I personally won't be watching any more of it.
People who get paid more in a week than I earn in a year dribbling fairly unentertaining passes back and forward along the back four, and that bloody buzzing noise constantly, relentlessly microwaving your brain.
It kills the excitement of football.
The South Africans, like the Americans, obviously don't fully understand the game.
A constant din is just a constant din. The excitement in football is the ebb and flow of audience participation.
When your team scores, it's all, "You're not singing, you're not singing, you're not singing anymore!"
And when a shot goes close, or a goalie makes a good save, everyone goes, "Ooooh!"
And when a goal does eventually go in, everyone goes completely biccies, shouts at the top of their voice and hugs complete strangers.

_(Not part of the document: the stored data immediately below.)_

/-- A word that a Praline operation not yet completed has written, and that a `GATH` or `COPY` may still read as it was
(R373): the operation, its tree, the word's number, and its bytes before and after. -/
structure Late where
  op : Nat
  tree : Word
  word : Nat
  old : List Byte
  new : List Byte
  deriving DecidableEq, Repr

/-- A GFP packet that has been performed or refused (R227, R228). -/
structure RxPkt where
  src : Nat
  stream : Nat
  seq : Nat
  refused : Option (BitVec 8)
  deriving DecidableEq, Repr

/-- Signatures the anchor of an entry has received and not yet judged, oldest first (R265). -/
structure SigSet where
  ctx : Nat
  entry : Nat
  sigs : List (Nat × Signature)
  deriving DecidableEq, Repr

/-- An abort token for a sequence not yet issued here (R272). -/
structure Token where
  ctx : Nat
  entry : Nat
  seq : Word
  rank : Nat
  cause : BitVec 8
  applied : Bool
  deriving DecidableEq, Repr

/-- The boot record, capacity report and management registers (R392-R396, R401). -/
structure Mgmt where
  booted : Bool
  safe : Bool
  status : Sparse Nat      -- boot-record status bytes by resource number
  lpddrcap : DWord
  cxlcap : DWord
  coremap : BitVec 192
  portmap : BitVec 16
  cxlmap : BitVec 4
  diemap : BitVec 8
  bootstat : Word
  resplim : Word
  cecount : Sparse DWord
  clk : Nat
  thrcount : Word
  throttled : Bool
  diebase : Sparse DWord
  collmap : BitVec 192
  cfg : CfgRec
  banks : Sparse Bank
  bankSel : Nat            -- the active bank: 0 or 1
  upd : UpdSt
  portsUp : BitVec 16
  cfgImage : Sparse Byte   -- the configuration record set in flash
  cfgLen : Nat             -- bytes of it
  cfgRec : Option CfgRec   -- what it says, once its signature has been checked (R396)
  deriving DecidableEq, Repr

/-- What R19 counts for an atomics service group (R319). -/
structure SvcRank where
  age : Nat
  agedAt : Option Nat
  lastIssue : Nat
  deriving DecidableEq, Repr

/-- The whole package. -/
structure State where
  turns : List Turn        -- who moves next
  free : Nat               -- the model's own: numbers the free values
  cur : Nat                -- the group whose instruction `exec` runs
  cycles : Sparse Nat      -- arithmetic cycles counted, by core × 4 + sub-core
  clock : DWord            -- %clock
  rank : Nat               -- %rank
  q : DWord                -- quiescence generation Q
  mem : Sparse Byte        -- LPDDR6 and CXL, by physical address
  poison : List Nat        -- poisoned 64-byte units of external memory
  ctxs : List Ctx
  teams : List Team
  groups : List Group
  clusters : List Cluster
  ops : List Op
  lacc : List LAcc         -- local accesses, in the order of their instants
  nextId : Nat             -- numbers operations, groups, teams, grids, clusters and records
  seqs : Sparse (BitVec 24)   -- streamer sequence number by core
  tlb : List TlbEnt
  icache : List ICLine
  windows : Sparse Window
  served : Nat             -- context whose turn at the distributor came last; 4096 before the first (R28)
  handles : Sparse HEntry
  homes : Sparse NEntry
  imports : List IEntry
  queues : Sparse WQueue
  hostq : List HostCmd     -- host commands that wait at the front end, oldest first (R252, R390)
  wake : BitVec 64         -- wake latch
  aperture : PwrSt
  power : Sparse PwrSt     -- by core
  trees : Sparse PTree     -- by engine × 1024 + slot
  colls : List CollInst
  sigs : List SigSet
  tokens : List Token
  race : List RaceUnit
  raceq : List RaceEntry   -- race-log entries on their way, oldest first (R351)
  svc : Sparse SvcRank     -- by service group (R19, R319)
  foreign : List Foreign   -- remote accesses decided and not yet performed, in the order of their lookups (R235)
  landings : List Landing  -- triggered sends that arrive here (R277)
  heard : List Heard       -- other ranks' sources (R244)
  reached : List Reached   -- what operations of theirs have reached since (R244)
  late : List Late         -- words of Praline operations under way (R373)
  rxSeq : List RxPkt       -- GFP packets performed or refused (R227)
  out : List Out           -- newest first
  mgmt : Mgmt
  deriving DecidableEq, Repr

/-- Reasons a step stops the machine. The spec gives every step an effect, so no step raises one; the type is closed
with the one reason a caller could still meet. -/
inductive Fault where
  /-- Raised by no meaning of this model. Safe: a run that stopped would only make claims unprovable. -/
  | unreachable
  deriving DecidableEq, Repr

/-- Reasons a step has no meaning. -/
inductive Refusal where
  /-- Raised only by an arm of `exec` that has no meaning yet; safe, since the machine stops. -/
  | notModelled (mnemonic : String)
  deriving DecidableEq, Repr

/-! ## Reset -/

/-- A side buffer entry with nothing in it (R209: no trap taken). -/
def SideBuf.empty : SideBuf where
  valid := false
  cls := 0
  sub := 0
  lanes := 0
  epc := 0
  cpc := 0
  sup := false
  lw := []
  code := 0
  chpos := 0
  cmask := 0
  depth := 0
  scr := []
  fmt := 0
  latches := []
  scallD := 0
  sync := false
  clen := 0

/-- The default configuration (R396). -/
def CfgRec.default : CfgRec where
  etherType := 0x88B5
  reserved := 2
  resplim := 4
  sliceUs := 2000
  queues := []
  peers := []
  minFw := 0

/-- Management state as the package leaves power-on reset, before the boot steps (R392-R396, R401). -/
def Mgmt.reset : Mgmt where
  booted := false
  safe := false
  status := []
  lpddrcap := 0
  cxlcap := 0
  coremap := 0
  portmap := 0
  cxlmap := 0
  diemap := 0
  bootstat := 0
  resplim := 4
  cecount := []
  clk := 1750
  thrcount := 0
  throttled := false
  diebase := []
  collmap := 0
  cfg := CfgRec.default
  banks := [(0, ⟨true, 0, [], 0⟩)]
  bankSel := 0
  upd := .idle
  portsUp := 0
  cfgImage := []
  cfgLen := 0
  cfgRec := none

/-- The package right after power-on reset: `%clock` 0 (R35), Q 0 (R203), every generation 0 (R284), no context. -/
def State.reset : State where
  turns := []
  free := 0
  cur := 0
  cycles := []
  clock := 0
  rank := 0
  q := 0
  mem := []
  poison := []
  ctxs := []
  teams := []
  groups := []
  clusters := []
  ops := []
  lacc := []
  nextId := 0
  seqs := []
  tlb := []
  icache := []
  windows := []
  served := 4096
  handles := []
  homes := []
  imports := []
  queues := []
  hostq := []
  wake := 0
  aperture := .active
  power := []
  trees := []
  colls := []
  sigs := []
  tokens := []
  race := []
  raceq := []
  svc := []
  foreign := []
  landings := []
  heard := []
  reached := []
  late := []
  rxSeq := []
  out := []
  mgmt := Mgmt.reset

end Sys2Proof.Machine
end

That's half of what football is all about. If that atmosphere is drowned out by morons going, "ZZZZZZZZZZZZZZZZZZZZZZZZZZZZZZZZZZZZZZZZZZZZZZZZZZZZZZZZZZZZZZZZZZZZZZZZZZZZZZZZZZZZZZZZZZZZZZZZZZZZZZZZZZZZZZZZZZZZZZZZZZZZZZZZZZZZZZZZZ
" with crappy childrens' trumpets the whole way through the match, regardless of what is happening, that seems to me to defeat the whole purpose of watching football for pleasure.
Some of the best experiences I have had at football, are when one individual voice rings out.
I went to see Northern Ireland play Denmark once. Northern Ireland scored and we all went nuts for a minute or two.
Then Denmark equallized. There were a coach-load of Danish fans at the other side of the stadium, and they, fairly reasonably, started cheering and waving flags.
Then this big Belfast man about two rows back from us shouts, "Aye! Your fecking bus is on fire!"
Everyone laughed, because that is what football is all about.
I think some countries should be excluded. Because they just don't get it.